The Directive forms part of the broader EU response to Russia’s aggression against Ukraine. EU sanctions against Russia — adopted under Council Regulations (EU) No 269/20144 and No 833/20145 and subsequent packages (20 packages had been adopted by the date of publication)6 — are in principle directly applicable. The problem was that enforcement of those prohibitions remained a matter of national law. Directive 2024/1226 closes that gap by harmonising criminal law provisions.

It is worth distinguishing two things: EU regulations on restrictive measures (i.e. the sanctions lists and prohibitions) apply directly, without any need for implementation.45 Directive 2024/1226 does not impose new economic sanctions — it places Member States under an obligation to treat violations of those sanctions as criminal offences. This is a subtle but important distinction, which we return to in a separate section below.

What the Directive introduces — common offence definitions and minimum penalties

Directive 2024/1226 defines an exhaustive catalogue of conduct that every EU Member State is required to criminalise.1 It covers situations in which a person intentionally and in breach of a prohibition or obligation constituting a Union restrictive measure:

  • makes funds or economic resources available to a designated person or entity,
  • fails to implement a decision to freeze funds or economic resources,
  • enables a person subject to a travel ban to enter or transit through EU territory,
  • carries out financial transactions or trade in goods and services subject to a prohibition,
  • provides financial and non-financial services to sanctioned entities,
  • circumvents sanctions or breaches reporting obligations arising from sanctions regimes.

The catalogue therefore covers not only financial transactions — but also trade in goods and the provision of advisory, logistical, or IT services. If your business is, for example, an estate agency, a translation bureau, or a training company that has provided services to a sanctioned entity, this catalogue applies to you as well.

A key element of the Directive is the “minimum for the maximum” mechanism: EU Member States must ensure that the maximum penalty provided in national law reaches at least a specified level. For violations involving funds or economic resources worth at least EUR 100,000, the Directive requires that the maximum custodial sentence be at least five years.3 The Directive does not prohibit higher penalties — some EU Member States have set national ceilings above the minimum required by the Directive — but it establishes the lower bound.

The Directive also criminalises incitement and aiding and abetting in sanctions violations.1 Your procurement employee who “turned a blind eye” to the fact that a business partner appears on a sanctions list may also face liability — not only the chief executive.

Liability of natural and legal persons — management in the crosshairs

Directive 2024/1226 expressly distinguishes between two categories of persons who may bear liability: natural persons and legal persons (companies, business owners).1

Natural persons — chief executives and board members face criminal liability

Criminal liability under the Directive relates primarily to natural persons — the specific individuals who took the decision about a given transaction or managed the process that led to the violation. A chief executive officer, operations director, or authorised signatory (prokura holder) — any natural person who intentionally caused a sanctions violation may stand before a criminal court and receive a custodial sentence.

This is not an abstract threat. The Directive requires that for violations involving the making available of funds to a sanctioned person or the failure to implement a freeze, where the transaction value is at least EUR 100,000, the maximum custodial sentence be at least five years.3 Poland’s Act of 13 April 2022 on special solutions for preventing support for aggression against Ukraine and for the protection of national security (hereinafter: the 2022 Act)7 already provides for custodial sentences for natural persons who violate the prohibitions arising from EU regulations — the Directive will raise and harmonise those thresholds once implemented.

One important detail: the Directive applies a mechanism of aggravating and mitigating circumstances. Among aggravating factors it lists, inter alia, acting within an organised criminal structure, using forged documents, and obtaining a significant financial advantage. Mitigating factors include, among others, voluntarily providing information to law-enforcement authorities and cooperating with the authorities.1 The complete absence of any counterparty verification procedure may be treated by authorities as an aggravating circumstance, not a mitigating one.
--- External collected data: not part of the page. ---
/-! ## The end of a slot (03 R81) -/

@[simp] theorem Hart.retireSlot_group (h : Hart) : (h.retireSlot).group = h.group := by
  unfold Hart.retireSlot; split <;> rfl
@[simp] theorem Hart.retireSlot_index (h : Hart) : (h.retireSlot).index = h.index := by
  unfold Hart.retireSlot; split <;> rfl
@[simp] theorem Hart.retireSlot_x (h : Hart) : (h.retireSlot).x = h.x := by
  unfold Hart.retireSlot; split <;> rfl
@[simp] theorem Hart.retireSlot_v (h : Hart) : (h.retireSlot).v = h.v := by
  unfold Hart.retireSlot; split <;> rfl
@[simp] theorem Hart.retireSlot_full (h : Hart) : (h.retireSlot).full = h.full := by
  unfold Hart.retireSlot; split <;> rfl
@[simp] theorem Hart.retireSlot_failed (h : Hart) : (h.retireSlot).failed = h.failed := by
  unfold Hart.retireSlot; split <;> rfl
@[simp] theorem Hart.retireSlot_p (h : Hart) : (h.retireSlot).p = h.p := by
  unfold Hart.retireSlot; split <;> rfl
@[simp] theorem Hart.retireSlot_st (h : Hart) : (h.retireSlot).st = h.st := by
  unfold Hart.retireSlot; split <;> rfl
@[simp] theorem Hart.retireSlot_u (h : Hart) : (h.retireSlot).u = h.u := by
  unfold Hart.retireSlot; split <;> rfl
@[simp] theorem Hart.retireSlot_s (h : Hart) : (h.retireSlot).s = h.s := by
  unfold Hart.retireSlot; split <;> rfl
@[simp] theorem Hart.retireSlot_tdeleg (h : Hart) : (h.retireSlot).tdeleg = h.tdeleg := by
  unfold Hart.retireSlot; split <;> rfl
@[simp] theorem Hart.retireSlot_tstat (h : Hart) : (h.retireSlot).tstat = h.tstat := by
  unfold Hart.retireSlot; split <;> rfl
@[simp] theorem Hart.retireSlot_vgrant (h : Hart) : (h.retireSlot).vgrant = h.vgrant := by
  unfold Hart.retireSlot; split <;> rfl
@[simp] theorem Hart.retireSlot_vtype (h : Hart) : (h.retireSlot).vtype = h.vtype := by
  unfold Hart.retireSlot; split <;> rfl
@[simp] theorem Hart.retireSlot_vstate (h : Hart) : (h.retireSlot).vstate = h.vstate := by
  unfold Hart.retireSlot; split <;> rfl
@[simp] theorem Hart.retireSlot_vdirty (h : Hart) : (h.retireSlot).vdirty = h.vdirty := by
  unfold Hart.retireSlot; split <;> rfl
@[simp] theorem Hart.retireSlot_ffi (h : Hart) : (h.retireSlot).ffi = h.ffi := by
  unfold Hart.retireSlot; split <;> rfl
@[simp] theorem Hart.retireSlot_vxqc (h : Hart) : (h.retireSlot).vxqc = h.vxqc := by
  unfold Hart.retireSlot; split <;> rfl
@[simp] theorem Hart.retireSlot_fflags (h : Hart) : (h.retireSlot).fflags = h.fflags := by
  unfold Hart.retireSlot; split <;> rfl
@[simp] theorem Hart.retireSlot_frm (h : Hart) : (h.retireSlot).frm = h.frm := by
  unfold Hart.retireSlot; split <;> rfl
@[simp] theorem Hart.retireSlot_srseed (h : Hart) : (h.retireSlot).srseed = h.srseed := by
  unfold Hart.retireSlot; split <;> rfl
@[simp] theorem Hart.retireSlot_srbase (h : Hart) : (h.retireSlot).srbase = h.srbase := by
  unfold Hart.retireSlot; split <;> rfl
@[simp] theorem Hart.retireSlot_mqtol (h : Hart) : (h.retireSlot).mqtol = h.mqtol := by
  unfold Hart.retireSlot; split <;> rfl
@[simp] theorem Hart.retireSlot_mqrmax (h : Hart) : (h.retireSlot).mqrmax = h.mqrmax := by
  unfold Hart.retireSlot; split <;> rfl
@[simp] theorem Hart.retireSlot_engfault (h : Hart) : (h.retireSlot).engfault = h.engfault := by
  unfold Hart.retireSlot; split <;> rfl
@[simp] theorem Hart.retireSlot_shadow (h : Hart) : (h.retireSlot).shadow = h.shadow := by
  unfold Hart.retireSlot; split <;> rfl
@[simp] theorem Hart.retireSlot_monitor (h : Hart) : (h.retireSlot).monitor = h.monitor := by
  unfold Hart.retireSlot; split <;> rfl
@[simp] theorem Hart.retireSlot_released (h : Hart) : (h.retireSlot).released = h.released := by
  unfold Hart.retireSlot; split <;> rfl
@[simp] theorem Hart.retireSlot_caught (h : Hart) : (h.retireSlot).caught = h.caught := by
  unfold Hart.retireSlot; split <;> rfl
@[simp] theorem Hart.retireSlot_stops (h : Hart) : (h.retireSlot).stops = h.stops := by
  unfold Hart.retireSlot; split <;> rfl
@[simp] theorem Hart.retireSlot_owed (h : Hart) : (h.retireSlot).owed = h.owed := by
  unfold Hart.retireSlot; split <;> rfl
@[simp] theorem Hart.retireSlot_waitObj (h : Hart) : (h.retireSlot).waitObj = h.waitObj := by
  unfold Hart.retireSlot; split <;> rfl
@[simp] theorem Hart.retireSlot_reads (h : Hart) : (h.retireSlot).reads = h.reads := by
  unfold Hart.retireSlot; split <;> rfl
@[simp] theorem Hart.retireSlot_readsHeld (h : Hart) : (h.retireSlot).readsHeld = h.readsHeld := by
  unfold Hart.retireSlot; split <;> rfl
@[simp] theorem Hart.retireSlot_draining (h : Hart) : (h.retireSlot).draining = none := by
  unfold Hart.retireSlot; split <;> rfl
@[simp] theorem Hart.retireSlot_preempt (h : Hart) : (h.retireSlot).preempt = h.preempt := by
  unfold Hart.retireSlot; split <;> rfl
@[simp] theorem Hart.retireSlot_service (h : Hart) : (h.retireSlot).service = h.service := by
  unfold Hart.retireSlot; split <;> rfl
@[simp] theorem Hart.retireSlot_emptyAt (h : Hart) : (h.retireSlot).emptyAt = h.emptyAt := by
  unfold Hart.retireSlot; split <;> rfl
@[simp] theorem Hart.retireSlot_vstateAt (h : Hart) : (h.retireSlot).vstateAt = h.vstateAt := by
  unfold Hart.retireSlot; split <;> rfl
@[simp] theorem Hart.retireSlot_failedAt (h : Hart) : (h.retireSlot).failedAt = h.failedAt := by
  unfold Hart.retireSlot; split <;> rfl
@[simp] theorem Hart.retireSlot_nextPc (h : Hart) : (h.retireSlot).nextPc = h.nextPc := by
  unfold Hart.retireSlot; split <;> rfl
@[simp] theorem Hart.retireSlot_gathers (h : Hart) : (h.retireSlot).gathers = h.gathers := by
  unfold Hart.retireSlot; split <;> rfl
@[simp] theorem Hart.retireSlot_cut (h : Hart) : (h.retireSlot).cut = h.cut := by
  unfold Hart.retireSlot; split <;> rfl
@[simp] theorem Hart.retireSlot_latched (h : Hart) : (h.retireSlot).latched = h.latched := by
  unfold Hart.retireSlot; split <;> rfl
@[simp] theorem Hart.retireSlot_arrived (h : Hart) : (h.retireSlot).arrived = h.arrived := by
  unfold Hart.retireSlot; split <;> rfl
@[simp] theorem Hart.retireSlot_finMark (h : Hart) : (h.retireSlot).finMark = h.finMark := by
  unfold Hart.retireSlot; split <;> rfl
@[simp] theorem Hart.retireSlot_entering (h : Hart) : (h.retireSlot).entering = h.entering := by
  unfold Hart.retireSlot; split <;> rfl
@[simp] theorem Hart.retireSlot_exiting (h : Hart) : (h.retireSlot).exiting = h.exiting := by
  unfold Hart.retireSlot; split <;> rfl
@[simp] theorem Hart.retireSlot_traps (h : Hart) : (h.retireSlot).traps = h.traps := by
  unfold Hart.retireSlot; split <;> rfl
@[simp] theorem Hart.retireSlot_instret (h : Hart) : h.retireSlot.instret = h.instret + 1 := by
  unfold Hart.retireSlot; split <;> rfl
@[simp] theorem Hart.retireSlot_elem (h : Hart) : h.retireSlot.elem = 0 := by
  unfold Hart.retireSlot; split <;> rfl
Legal persons — a company is financially liable for violations committed on its behalf

The Directive requires EU Member States to ensure the liability of legal entities for sanctions offences committed by persons acting on their behalf or for their benefit.1 This means that, alongside the criminal liability of a chief executive, the company as an entity may be subjected to financial penalties.

The Directive requires that financial penalties for companies be effective, proportionate, and dissuasive. The precise ranges will be set out in the Polish implementing bill (UC92). Until that legislation enters into force, a financial penalty of up to PLN 20,000,000 may be imposed by the Head of the National Revenue Administration (Szef Krajowej Administracji Skarbowej, KAS) under Article 6(2) of the 2022 Act.8

It is worth emphasising: the financial liability of the company and the criminal liability of the chief executive do not preclude each other. They may be imposed simultaneously, in separate proceedings, by different authorities.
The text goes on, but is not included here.